Full Results Released from Phase III Trial Comparing Five-Day and Seven-Day Treatment of FACTIVE(R) Tablets for Community-Acquired Pneumonia FACTIVE demonstrates high rates of clinical success against CAP (PressMethod) - Data from the study of Oscient Pharmaceuticals' (Nasdaq: OSCI - News) FDA-approved fluoroquinolone antibiotic, FACTIVE® (gemifloxacin mesylate) tablets, for the potential five-day treatment of mild to moderate community-acquired pneumonia (CAP) is being presented in a poster at the Second International Conference on Community-Acquired Pneumonia (ISC-CAP 2005) in Montreal, Canada. In a non-inferiority Phase III trial, a five-day course of therapy with FACTIVE was shown to be as effective as the FDA-approved seven-day course of treatment, with both arms displaying excellent clinical response rates. Further, data showed that the bacteriological and radiologic success rates with five days of therapy were also non-inferior to the success rates with seven days of therapy.

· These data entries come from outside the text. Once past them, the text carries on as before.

-- ==== Sys2Proof/Laws/State.lean ====
section
/-! SUPPORT. One lemma for each field and each update of the device: what an update of one group of
state leaves in every other. -/

namespace Sys2Proof.Machine
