theorem opDelete_refused (h : owner = 0 ∨ (s.owner owner).active = false ∨ s.slotsUsed owner ≠ 0) : opDelete r owner s = (s, bad 0x310E) := if_pos h

theorem opDelete_clears (h0 : owner ≠ 0) (ha : (s.owner owner).active = true) (hu : s.slotsUsed owner = 0) (hf : s.flashFree = true) :
    opDelete r owner s = (s.ownerStored owner {}).keyReply r owner 0 [] := by
  unfold opDelete
  rw [if_neg (by simp [h0, ha, hu]), if_neg (by simp [hf])]
  rfl

/-! ## ADD_CUSTODIAN and REMOVE_CUSTODIAN (R179) -/

theorem opAdd_full (h : 8 ≤ (s.owner owner).keys.length) : opAdd r owner b s = (s, bad 0x310F) := if_pos h

theorem opAdd_enters {j : Nat} (h : (s.owner owner).keys.length < 8) (hf : s.flashFree = true)
    (hj : ((List.range 8).find? fun i => ((s.owner owner).keys.find? i).isNone) = some j) : opAdd r owner b s =
      (s.ownerStored owner { s.owner owner with keys := (s.owner owner).keys.put j b }).keyReply r owner 0 [] := by
  unfold opAdd
  dsimp only
  rw [if_neg (Nat.not_le.mpr h), if_neg (by simp [hf]), hj]
  rfl

theorem opRemove_tooFew (hk : ((s.owner owner).keys.find? (byteAt b 0)).isSome = true) (h : (s.owner owner).keys.length ≤ 2) :
    opRemove r owner b s = (s, bad 0x310F) := by
  unfold opRemove
  dsimp only
  rw [if_neg (by simpa [Option.isSome_iff_ne_none] using hk), if_pos h]

theorem opRemove_takesOut (hk : ((s.owner owner).keys.find? (byteAt b 0)).isSome = true) (h : 2 < (s.owner owner).keys.length)
    (hf : s.flashFree = true) : opRemove r owner b s =
      (s.ownerStored owner { s.owner owner with keys := (s.owner owner).keys.erase (byteAt b 0) }).keyReply r owner 0 [] := by
  unfold opRemove
  dsimp only
  rw [if_neg (by simpa [Option.isSome_iff_ne_none] using hk), if_neg (Nat.not_le.mpr h), if_neg (by simp [hf])]
  rfl

end

/-! ## OPERATION_NONCE_READ (R184) -/

/-- The device once a fresh operation nonce is bound to a session with the present time. -/
def Chip.opNonceIssued (s : Chip) (n : Nat) : Chip :=
  (s.drbg 16).2.modSession n fun x => { x with opNonce := some ((s.drbg 16).1, s.clk.ticks) }

theorem readOpNonce_serves {s : Chip} (h : s.drbgGate = 0) (r : Req) : readOpNonce r s = (s.opNonceIssued r.dest.session, .data (s.drbg 16).1) :=
  if_neg (not_not.mpr h)

theorem Chip.find_opNonceIssued {s : Chip} {n : Nat} {x : Session} (h : SMap.find? s.host.sessions n = some x) :
    SMap.find? (s.opNonceIssued n).host.sessions n = some { x with opNonce := some ((s.drbg 16).1, s.clk.ticks) } :=
  Chip.find_modSession _ (by rw [(Only.drbg (by decide) (by decide) s).get .host]; exact h)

"More and more, we are seeing the benefits of using a short course of antibiotic therapy to treat respiratory tract infections," stated Thomas File, M.D., Professor of Internal Medicine, Northwestern Ohio Universities College of Medicine and first author on the poster. "Conventional wisdom in the infectious diseases community is shifting to use the most potent agent within an antimicrobial class and to use shorter courses of therapy for infections such as community-acquired pneumonia. These encouraging data support the potential use of FACTIVE, the most potent agent (in vitro) in its class, for the five-day treatment of CAP."
The multicenter, double-blind study enrolled 510 patients with CAP, with 468 patients comprising the per protocol group. Investigators measured clinical and bacteriological response at end of therapy as well as clinical, bacteriological and radiologic response at follow-up (two to three weeks post therapy). Clinical response at follow-up, the primary endpoint, in the per protocol group was 95% for the five-day treatment arm and 92% for the seven-day treatment arm (95% CI: -1.46, 7.47), demonstrating non-inferiority between the two groups. Further, clinical response at end of therapy in the per protocol group was 96% for the five-day group and 96% for the seven-day group (95% CI: -3.85, 3.42). The study also yielded encouraging results for bacteriological response. Bacteriological response in the per protocol population was 91% for the five-day and seven-day groups at follow-up (95% CI: -6.84, 8.03) and 94% for the five-day group and 96% for the seven-day group (95% CI: -8.27, 3.25) at end of therapy. The study demonstrated radiologic response at follow-up in the per protocol population of 98% for the five-day arm and 95% for the seven-day arm (95% CI: -0.01, 7.42).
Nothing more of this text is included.